The Sun Help
Introduction to the Sun
Size And Distance
The Sun is the largest nuclear reactor from which humanity has ever derived energy, and until we venture into other parts of the galaxy, this will remain the case. The Sun has a radius of about 695,000 kilometers (432,000 miles), more than 100 times the radius of Earth. If Earth were placed at the center of the Sun (assuming the planet would not vaporize), the orbit of the Moon would fit inside the Sun with room to spare (Fig. 4-7).
The commonly accepted mean distance from Earth to the Sun is 150,000,000 kilometers (93,000,000 miles) in round numbers. But the day-to-day distance varies up to a couple of million kilometers either way. Earth’s orbit around the Sun, like the Moon’s orbit around Earth, is not a perfect circle but is an ellipse with the Sun at one focus. Earth’s closest approach to the Sun is called perihelion , and it occurs during the month of January. Earth is farthest away from the Sun— aphelion —in July. Surprisingly enough, for those of us in the northern hemisphere, the Sun is closest in the dead of the winter. It is not Earth-Sun distance that primarily affects our seasons but the tilt of Earth on its axis.
Measuring The Sun’s Distance And Size
Centuries ago, people did not know how large the Sun was, nor how far away it was. Estimates ranged from a few thousand miles (kilometers hadn’t been invented yet) to a few million miles. The distance to the Sun could not be measured by parallax relative to the background of stars because the Sun’s brilliance obliterated the stars near it. The distance to the Moon had been measured by parallax, as well as the distances to Mars and Venus at various times, but the Sun defied attempts to measure its distance until someone thought of finding it by logical deduction. What follows is an example showing the sort of thought process that was used, and can still be used, to infer the distance to the Sun. Let’s update the measurement techniques from those of our forebears and suppose that we have access to a powerful radar telescope, with which we can measure interplanetary distances by bouncing radio beams off distant planets and measuring the time it takes for the signals to come back to us.
Given a central body having a known, constant mass, such as the Sun, all its satellites obey certain physical laws with respect to their orbits.
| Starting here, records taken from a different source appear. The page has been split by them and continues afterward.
-- ==== Sys2Proof/Machine/Verify.lean ====
section
/-! DEFINITION. VERIFY and VERIFYS and their beats (43_verify.md). -/

namespace Sys2Proof.Machine

/-- VERIFY: starts, or is refused while BUSY (R125). -/
def execVerify (s : State) : Host.Outcome State Fault Refusal := .next (s.onBlock (Block.startStream .verify))

/-- VERIFYS: starts, or is refused while BUSY (R135). -/
def execVerifys (s : State) : Host.Outcome State Fault Refusal := .next (s.onBlock (Block.startStream .verifys))

/-- `Beat(d, l)` in LENF (R126). -/
def Block.beatLenf (d : Byte) (l : Bool) (b : Block) : Block :=
  let b := { b with eob := l, len := shiftIn b.len d, cnt := b.cnt + 1 }
  if l then b.raise .truncated
  else if b.cnt = 4 then { b with cnt := 0, state := .typef }
  else b

/-- `Beat(d, l)` in TYPEF (R127). -/
def Block.beatTypef (d : Byte) (l : Bool) (b : Block) : Block :=
  let b := { b with eob := l, type := shiftIn b.type d, crc := crcUpdate b.crc d, cnt := b.cnt + 1 }
  if l then b.raise .truncated
  else if b.cnt = 4 then
    if b.len = 0 then { b with cnt := 0, state := .crcf } else { b with cnt := 0, state := .payld }
  else b

/-- `Beat(d, l)` in PAYLD (R128). -/
def Block.beatPayld (d : Byte) (l : Bool) (b : Block) : Block :=
  let b := { b with eob := l, crc := crcUpdate b.crc d, cnt := b.cnt + 1 }
  if l then b.raise .truncated
  else if b.cnt = b.len then { b with cnt := 0, state := .crcf }
  else b

/-- The comparison that ends VERIFY and VERIFYS: all 32 bits, `CRC_RX == ~CRC` (R130). -/
def Block.compareChecksum (b : Block) : Block :=
  if b.crcRx = ~~~ b.crc then { b with state := .done } else b.raise .checksumMismatch

/-- `Beat(d, l)` in CRCF (R129). -/
def Block.beatCrcf (d : Byte) (l : Bool) (b : Block) : Block :=
  let b := { b with eob := l, crcRx := shiftIn b.crcRx d, cnt := b.cnt + 1 }
  if b.cnt.toNat < 4 then
    if l then b.raise .truncated else b
  else b.compareChecksum

/-- The delay line of VERIFYS releases its oldest byte, once it is full: the first four released bytes are the
type, the later ones payload (R136). -/
def Block.releaseOldest (b : Block) : Block :=
  if 4 ≤ b.cnt.toNat then
    let out := byte0 b.crcRx
    let b := { b with crc := crcUpdate b.crc out }
    if b.cnt.toNat < 8 then { b with type := shiftIn b.type out } else { b with len := b.len + 1 }
  else b

/-- `Beat(d, l)` in SLICE (R136). -/
def Block.beatSlice (d : Byte) (l : Bool) (b : Block) : Block :=
  let b := { b with eob := l }
  if 8 ≤ b.cnt.toNat ∧ b.len = lenMax then b.raise .lenOverflow
  else
    let b := b.releaseOldest
    let b := { b with crcRx := shiftIn b.crcRx d, cnt := satInc b.cnt 8 }
    if l then
      if b.cnt.toNat < 8 then b.raise .truncated else b.compareChecksum
    else b

end Sys2Proof.Machine
end

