-- ==== Sys2Proof/Certificates/Slice0/Obligations.lean ====
section
/-! DEFINITION. The statements about the block, each from the rules of spec/ it names. Where a rule gives values they
are written out here and not taken from the meanings. -/

open Sys2Proof Sys2Proof.Machine

/-! ## Reset (10_state.md R37, 70_reset_and_hazards.md R200, R201) -/

/-- R37: every element's value after reset, and what the outputs are. The machine's three environment lists are the
model's own (log 3). -/
def Obligations.ResetStateValues : Prop :=
  State.reset.block =
    { state := .idle, op := 0, len := 0, type := 0, crc := 0xFFFFFFFF, crcRx := 0, cnt := 0, err := 0, eob := false,
      cmderr := false, ieDone := false, ieErr := false }
  ∧ State.reset.block.inReady = false ∧ State.reset.block.irq = false

/-- R200: in a cycle with `rst` = 1 every element takes its reset value, whatever the state and the other pins; no
other event happens (nothing is read, written or consumed, and `in_ready` is 0). The effect is that of CLEAR with
`CTRL` cleared. -/
def Obligations.ResetOverridesAndRestoresAll : Prop :=
  ∀ (p : Pins) (s : State), p.rst = true →
    clockCycle p s = .next { s with block :=
      { state := .idle, op := 0, len := 0, type := 0, crc := 0xFFFFFFFF, crcRx := 0, cnt := 0, err := 0, eob := false,
        cmderr := false, ieDone := false, ieErr := false } }
    ∧ cycleInReady p s = false
    ∧ ∃ t, exec (.clear 0) s = .next t ∧
        clockCycle p s = .next { t with block := { t.block with ieDone := false, ieErr := false } }

/-- R201: what the 16 indices read straight after the event `Reset`, from any state, and the two outputs. -/
def Obligations.ReadsStraightAfterReset : Prop :=
  ∀ s : State, ∃ t, runEvent .reset s = .next t ∧
    (∀ i : RegIndex, t.block.read i = if i = 6 then 0x00000007 else 0x00000000) ∧
    t.block.inReady = false ∧ t.block.irq = false

/-! ## Registers (10_state.md R22, R23, R36) -/

/-- R23: every field of the word that index 2 reads as, for every state of the block; with the eleven codes of R17, BUSY
exactly in codes 1 to 8 (R24), DONE in code 9 alone (R25) and ERROR in code 10 alone (R26). A row of the list is `STATE`,
then bits 11:8, 0, 1 and 2 of the word; each `STATE` has one row. -/
def Obligations.StatusWordFields : Prop :=
  ∀ b : Block,
    (b.state, (b.read 2).extractLsb' 8 4, (b.read 2).getLsbD 0, (b.read 2).getLsbD 1, (b.read 2).getLsbD 2) ∈
      ([(.idle, 0, false, false, false), (.lenf, 1, true, false, false), (.typef, 2, true, false, false),
        (.payld, 3, true, false, false), (.crcf, 4, true, false, false), (.slice, 5, true, false, false),
        (.genr, 6, true, false, false), (.labelr, 7, true, false, false), (.drainr, 8, true, false, false),
        (.done, 9, false, true, false), (.error, 10, false, false, true)] : List (Seq × Code × Bool × Bool × Bool)) ∧
    (b.read 2).getLsbD 0 = b.busy ∧ (b.read 2).getLsbD 1 = b.isDone ∧ (b.read 2).getLsbD 2 = b.isError ∧
    (b.read 2).getLsbD 3 = b.eob ∧ (b.read 2).getLsbD 4 = b.cmderr ∧ (b.read 2).extractLsb' 5 3 = 0 ∧
    (b.read 2).extractLsb' 12 4 = b.op ∧ (b.read 2).extractLsb' 16 16 = 0

/-- R20, R21, R29 to R36: what each of the other indices reads as, for every state of the block. -/
def Obligations.RegisterMapReads : Prop :=
  ∀ b : Block,
    b.read 0 = 0 ∧ b.read 3 = b.err.setWidth 32 ∧ b.read 4 = b.len ∧ b.read 5 = b.type ∧
    b.read 6 = (props b.type).setWidth 32 ∧ b.read 7 = b.crc ^^^ 0xFFFFFFFF ∧ b.read 8 = b.crcRx ∧ b.read 9 = b.cnt ∧
    ∀ i : RegIndex, 10 ≤ i.toNat → b.read i = 0

/-- R50 (and R41): a `RegRead` returns the register's value and changes no element and consumes no byte. That the value
goes into `returned` is the model's own (log 4). -/
def Obligations.ReadsHaveNoSideEffects : Prop :=
  ∀ (s : State) (i : RegIndex) (more : List Event), s.inputs = .regRead i :: more →
    step s = .next { s with inputs := more, returned := s.block.read i :: s.returned }

/-- R36: indices 10 to 15 read 0 and change no element (the value is recorded in `returned`, log 4); a write to them or
to a read-only register changes nothing, `CMDERR` included. -/
def Obligations.UnmappedAndReadOnlyWritesIgnored : Prop :=
  (∀ (s : State) (i : RegIndex) (more : List Event), s.inputs = .regRead i :: more → 10 ≤ i.toNat →
    s.block.read i = 0 ∧ step s = .next { s with inputs := more, returned := 0 :: s.returned }) ∧
  ∀ (s : State) (i : RegIndex) (v : Word) (more : List Event),
    s.inputs = .regWrite i v :: more →
    i ∈ [2, 3, 4, 6, 7, 8, 9, 10, 11, 12, 13, 14, 15] →
    step s = .next { s with inputs := more }

/-- R22, R158: a write to `CTRL` sets the two enables from bits 0 and 1 in every state and changes nothing else; a
read gives the enables back, the reserved bits 0; `irq` follows at once (R180); CLEAR keeps both and reset clears both. -/
def Obligations.CtrlWrittenInEveryState : Prop :=
  (∀ (s : State) (v : Word) (more : List Event), s.inputs = .regWrite 1 v :: more →
    step s = .next { s with inputs := more,
                            block := { s.block with ieDone := v.getLsbD 0, ieErr := v.getLsbD 1 } }) ∧
  (∀ b : Block, b.read 1 = (if b.ieDone then 1 else 0) ||| (if b.ieErr then 2 else 0)) ∧
  (∀ (s : State) (ieDone ieErr : Bool) (ign : BitVec 30), ∃ t,
    exec (.wrCtrl ieDone ieErr ign) s = .next t ∧
    t = { s with block := { s.block with ieDone := ieDone, ieErr := ieErr } } ∧
    t.block.irq = ((ieDone && s.block.state == .done) || (ieErr && s.block.state == .error))) ∧
  (∀ (s : State) (ign : BitVec 28), ∃ t, exec (.clear ign) s = .next t ∧
    t.block.ieDone = s.block.ieDone ∧ t.block.ieErr = s.block.ieErr) ∧
  (∀ s : State, ∃ t, runEvent .reset s = .next t ∧ t.block.ieDone = false ∧ t.block.ieErr = false)

/-! ## Commands (44_control.md R150 to R156, 30_encoding.md R66, R68) -/

/-- R150: an accepted stream command; each of the five completes, in IDLE, DONE and ERROR, with exactly this block, and
the registers then read as R150 says, `STATUS` with the codes of R17 written out. -/
def Obligations.StreamCommandStartsWhenNotBusy : Prop :=
  ∀ (s : State) (ign : BitVec 28) (i : Instr) (op : Code) (q : Seq) (status : Word),
    (i, op, q, status) ∈ [(.verify ign, 1, .lenf, 0x00001101), (.verifys ign, 2, .slice, 0x00002501),
      (.gen ign, 3, .genr, 0x00003601), (.label ign, 4, .labelr, 0x00004701), (.drain ign, 5, .drainr, 0x00005801)] →
    s.block.busy = false →
    ∃ b : Block,
      b = { state := q, op := op, len := 0, type := 0, crc := 0xFFFFFFFF, crcRx := 0, cnt := 0, err := 0,
            eob := false, cmderr := s.block.cmderr, ieDone := s.block.ieDone, ieErr := s.block.ieErr } ∧
      exec i s = .next { s with block := b } ∧
      b.inReady = true ∧ b.irq = false ∧
      b.read 2 = status ||| (if s.block.cmderr then 16 else 0) ∧
      b.read 3 = 0 ∧ b.read 4 = 0 ∧ b.read 5 = 0 ∧ b.read 6 = 7 ∧ b.read 7 = 0 ∧ b.read 8 = 0 ∧ b.read 9 = 0

/-- R151: a stream command while BUSY sets `CMDERR` and does nothing else; each of the five. -/
def Obligations.StreamCommandRefusedWhileBusy : Prop :=
  ∀ (s : State) (ign : BitVec 28) (i : Instr),
    i ∈ [Instr.verify ign, .verifys ign, .gen ign, .label ign, .drain ign] →
    s.block.busy = true →
    exec i s = .next { s with block := { s.block with cmderr := true } }

/-- R152: NOP completes in every state and changes nothing. -/
def Obligations.NopChangesNothing : Prop :=
  ∀ (s : State) (ign : BitVec 28), exec (.nop ign) s = .next s

/-- R154: CLEAR completes in every state, BUSY included, with exactly this block; every register but `CTRL` then reads
as after reset, and all five status flags are 0. That `TYPE` becomes 0 in IDLE too, against R154's corner case (c), is the
model's reading (log 20). -/
def Obligations.ClearRestoresAllButCtrl : Prop :=
  ∀ (s : State) (ign : BitVec 28), ∃ b : Block,
    b = { state := .idle, op := 0, len := 0, type := 0, crc := 0xFFFFFFFF, crcRx := 0, cnt := 0, err := 0,
          eob := false, cmderr := false, ieDone := s.block.ieDone, ieErr := s.block.ieErr } ∧
    exec (.clear ign) s = .next { s with block := b } ∧
    (∀ i : RegIndex, i ≠ 1 → b.read i = State.reset.block.read i) ∧ b.read 1 = s.block.read 1 ∧
    b.inReady = false ∧ b.irq = false

/-- R90: `RegWrite(5, v)` stores `v` when not BUSY and is refused while BUSY; as an instruction, its four operand bytes
are stored byte 0 first. -/
def Obligations.TypeWriteStoredOrRefused : Prop :=
  (∀ (s : State) (v : Word) (more : List Event), s.inputs = .regWrite 5 v :: more →
    step s = .next { s with
      inputs := more
      block := if s.block.busy then { s.block with cmderr := true } else { s.block with type := v } }) ∧
  (∀ (s : State) (b0 b1 b2 b3 : Byte), s.block.busy = false → ∃ t,
    exec (.wrType b0 b1 b2 b3) s = .next t ∧ t = { s with block := { s.block with type := t.block.type } } ∧
    t.block.type.toNat = b0.toNat * 2 ^ 24 + b1.toNat * 2 ^ 16 + b2.toNat * 2 ^ 8 + b3.toNat) ∧
  (∀ (s : State) (b0 b1 b2 b3 : Byte), s.block.busy = true →
    exec (.wrType b0 b1 b2 b3) s = .next { s with block := { s.block with cmderr := true } })

/-- R68: a reserved opcode, 0x7 to 0xF, in every state sets `CMDERR` and changes nothing else. -/
def Obligations.ReservedOpcodeRefusedInEveryState : Prop :=
  ∀ (s : State) (v : Word) (more : List Event), s.inputs = .regWrite 0 v :: more → 7 ≤ (opcodeOf v).toNat →
    step s = .next { s with inputs := more, block := { s.block with cmderr := true } }

/-- R66: only bits 3:0 of a command word are looked at. -/
def Obligations.CommandWordUpperBitsIgnored : Prop :=
  ∀ (s : State) (v w : Word), v.extractLsb' 0 4 = w.extractLsb' 0 4 →
    runEvent (.regWrite 0 v) s = runEvent (.regWrite 0 w) s

/-! ## Beats (43_verify.md R126 to R129, R136, 42_generate.md R116, 40_typecode.md R94, 44_control.md R156) -/

/-- R126: `Beat(d, l)` in LENF. -/
def Obligations.BeatInLengthField : Prop :=
  ∀ (s : State) (d : Byte) (l : Bool) (rest : List Beat) (more : List Event),
    s.block.state = .lenf → s.source = ⟨d, l⟩ :: rest → s.inputs = .offer :: more →
    ∃ b : Block,
      b = { s.block with eob := l, len := (s.block.len <<< 8) ||| d.setWidth 32, cnt := s.block.cnt + 1 } ∧
      step s = .next { s with inputs := more, source := rest, block :=
        if l then { b with err := 2, state := .error }
        else if b.cnt = 4 then { b with cnt := 0, state := .typef } else b }

/-- R127: `Beat(d, l)` in TYPEF. -/
def Obligations.BeatInTypeField : Prop :=
  ∀ (s : State) (d : Byte) (l : Bool) (rest : List Beat) (more : List Event),
    s.block.state = .typef → s.source = ⟨d, l⟩ :: rest → s.inputs = .offer :: more →
    ∃ b : Block,
      b = { s.block with eob := l, type := (s.block.type <<< 8) ||| d.setWidth 32, crc := crcUpdate s.block.crc d,
                         cnt := s.block.cnt + 1 } ∧
      step s = .next { s with inputs := more, source := rest, block :=
        if l then { b with err := 2, state := .error }
        else if b.cnt = 4 then { b with cnt := 0, state := if b.len = 0 then .crcf else .payld } else b }

/-- R128: `Beat(d, l)` in PAYLD. -/
def Obligations.BeatInPayload : Prop :=
  ∀ (s : State) (d : Byte) (l : Bool) (rest : List Beat) (more : List Event),
    s.block.state = .payld → s.source = ⟨d, l⟩ :: rest → s.inputs = .offer :: more →
    ∃ b : Block,
      b = { s.block with eob := l, crc := crcUpdate s.block.crc d, cnt := s.block.cnt + 1 } ∧
      step s = .next { s with inputs := more, source := rest, block :=
        if l then { b with err := 2, state := .error }
        else if b.cnt = b.len then { b with cnt := 0, state := .crcf } else b }

/-- R129: `Beat(d, l)` in CRCF. -/
def Obligations.BeatInChecksumField : Prop :=
  ∀ (s : State) (d : Byte) (l : Bool) (rest : List Beat) (more : List Event),
    s.block.state = .crcf → s.source = ⟨d, l⟩ :: rest → s.inputs = .offer :: more →
    ∃ b : Block,
      b = { s.block with eob := l, crcRx := (s.block.crcRx <<< 8) ||| d.setWidth 32, cnt := s.block.cnt + 1 } ∧
      step s = .next { s with inputs := more, source := rest, block :=
        if b.cnt.toNat < 4 then (if l then { b with err := 2, state := .error } else b)
        else if b.crcRx = ~~~ b.crc then { b with state := .done } else { b with err := 3, state := .error } }

/-- R136: `Beat(d, l)` in SLICE. `r` is the block after the delay line has released its oldest byte. -/
def Obligations.BeatInSlice : Prop :=
  ∀ (s : State) (d : Byte) (l : Bool) (rest : List Beat) (more : List Event),
    s.block.state = .slice → s.source = ⟨d, l⟩ :: rest → s.inputs = .offer :: more →
    (8 ≤ s.block.cnt.toNat ∧ s.block.len = 0xFFFFFFFF →
      step s = .next { s with inputs := more, source := rest,
                              block := { s.block with eob := l, err := 8, state := .error } }) ∧
    (¬(8 ≤ s.block.cnt.toNat ∧ s.block.len = 0xFFFFFFFF) →
      ∃ (out : Byte) (r b : Block),
        out = s.block.crcRx.extractLsb' 24 8 ∧
        r = (if s.block.cnt.toNat < 4 then s.block
             else if s.block.cnt.toNat < 8 then
               { s.block with crc := crcUpdate s.block.crc out, type := (s.block.type <<< 8) ||| out.setWidth 32 }
             else { s.block with crc := crcUpdate s.block.crc out, len := s.block.len + 1 }) ∧
        b = { r with eob := l, crcRx := (s.block.crcRx <<< 8) ||| d.setWidth 32,
                     cnt := if 7 ≤ s.block.cnt.toNat then 8 else s.block.cnt + 1 } ∧
        step s = .next { s with inputs := more, source := rest, block :=
          if l then
            (if b.cnt.toNat < 8 then { b with err := 2, state := .error }
             else if b.crcRx = ~~~ b.crc then { b with state := .done } else { b with err := 3, state := .error })
          else b })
One of these principles, called Kepler’s third law , states that the square of the orbital period of any satellite is proportional to the cube of its average distance from the central mass. This is true no matter what the mass of the orbiting object; a small meteoroid obeys the rule just as does Earth, Venus, Mars, and Jupiter. We know the length of Earth’s year and the length of Venus’s year; from this we can calculate the ratio (but not the actual values) of the two planets’ mean orbital radii. Knowing this ratio is not enough, all by itself, to solve the riddle of Earth’s mean distance from the Sun, but it solves half the problem.
The next step involves measuring the distance to Venus. If we could do this when Venus is exactly in line with the Sun, then we could figure out our own distance by simple mathematics. Unfortunately, the Sun produces powerful radio waves, and our radar telescope won’t work when Venus is at inferior conjunction (between us and the Sun) because the Sun’s radio noise drowns out the echoes. However, when Venus is at its maximum elongation (its angular separation from the Sun is greatest either eastward or westward), the radar works because the Sun is out of the way. At maximum elongation, note (Fig. 4-8) that Venus, Earth, and the Sun lie at the vertices of a right triangle, with the right angle at the vertex defined by Venus. One of the oldest laws of geometry, credited to a Greek named Pythagoras , states that the square of the length of the longest side of a right triangle is equal to the sum of the squares of the other two sides. In Fig. 4-8 this means that a 2 + b 2 = x 2 , where x is the elusive thing we seek, the average distance of Earth from the Sun.
Now that we know the value of a in the equation (by direct measurement) and also the ratio of b to x (by Kepler’s third law), we can calculate the values of both b and x because we have a set of two equations in two variables. Let’s not drag ourselves through a detailed mathematical derivation here. If you’ve had high school algebra, you can do the derivation for yourself. It should suffice to say that this scheme can give us a fairly good idea of Earth’s mean distance from the Sun if the measurement is repeated at several maximum elongations and the results averaged. However, even this will only give us an approximation because the orbits of Earth and Venus are not perfect circles. In recent decades, astronomers have made increasingly accurate measurements of the distance from Earth to the Sun using a variety of techniques.
Once the distance from Earth to the Sun was known, the Sun’s actual radius was determined by measuring the angular radius of its disk and employing surveyors’ triangulation in reverse (Fig. 4-9).